The spirituality of the secular age will be oriented towards this amazing universe of which each of us is a tiny part, towards our mystical relationship with the earth and all its living forms, human and non-human. It will be celebrated in a wide variety of rituals -- indeed in any ritual that gathers people together into community and nurtures one or more of the following:

• An attitude of awe towards this self-evolving universe.

• An appreciation of the living eco-sphere of this planet.

• An appreciation of the capacity of the earth to regenerate itself.

• The value to be found in life, in all of its diversity.

• An appreciation of the total cultural legacy we have received from our human forbears.

• Responsibility for the care of one another.

• Responsibility for the kind of planet we pass on to our descendants.

Such a spirituality could be called secular mysticism. It is not entirely new, for it is reflected in many insights from the past: one need only recall the almost hackneyed words of John Donne, ‘No man is an island entire of itself; every man is a piece of the Continent, a part of the main’. And as far back as the ninth century that deep original thinker and great scholar, John Scotus Erigena (c.810–877), was already addressing God as ‘the everlasting Essence of things beyond space and time and yet within them, the one who transcends and yet pervades all things’.

A new world, a new spirit

In the spirituality for today's secular world we must not be primarily concerned with saving our individual selves, with self-improvement, with introspection, and least of all with any form of navel-gazing. Rather we must be primarily concerned for the welfare of one another, for the future of the human species, and for the health of the planet.

The spirituality of the secular world will evolve, if it evolves at all, out of the many cultures that have preceded it. It will be natural and not supernatural. It will be humanistic; first because it will need to serve all humanity, and second because it will be humanly based. In particular it will evolve out of the Christian past simply because the civilisation of the Christian west indirectly caused the modern world to come into being.

But it will require the rise of a shared global consciousness – a consciousness of the human predicament, an appreciation of humanity’s dependence on the earth, and a willingness to act jointly in response. Yet life is so precious and the evolutionary universe so mysterious that these should be more than enough to induce in us a sense of awe and joyful gratitude much like that which played a similar role in past religious experience. The religious rituals of the future will celebrate the wonder of the universe and the mystery of life. They will revolve around the natural processes that have brought life into being and continue to sustain it. All these things may be said to constitute the raw material of the spirituality of the secular age and the coming global culture.

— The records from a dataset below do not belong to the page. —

-- ==== Sys2Proof/Laws/PerInstr.lean ====
section
/-!
SUPPORT. Laws/PerInstr.lean: the family HeaderKept: the word of an instruction holds its guard and hints where R15 puts
them. An event has no word.
-/
namespace Sys2Proof.Laws.HeaderKept

set_option Elab.async false

/-- The header of an instruction is read back from its word. -/
def Statement (i : Instr) : Prop := ∀ x, Claim.hdrOf i = some x → Hdr.parse (encode i) = .ok x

In short, the spirituality of the secular age takes the form of the great coming together of all peoples on a global scale. The coming together will promote unity – unity and harmony among individuals, unity and harmony among the nations, unity and harmony with all forms of life, unity and harmony with the planet. Insofar as such spirituality needs some institutional structure it will be secular in character. For example, the United Nations, though already overdue for restructuring, is our current institution for nurturing unity among the nations. The various ecological movements form the institutions for nurturing the restoration of unity between the human species and the earth.

Just as the spirituality of the secular age cannot be restricted to any one particular set of rituals or institutions, so it cannot be fully expressed in any one language or formula. But if the God-talk of the monotheistic traditions were to survive, then we could say that the God being worshipped in secular spirituality is the connectedness of all that is. God – that is, the ultimate reality – is the oneness of the universe.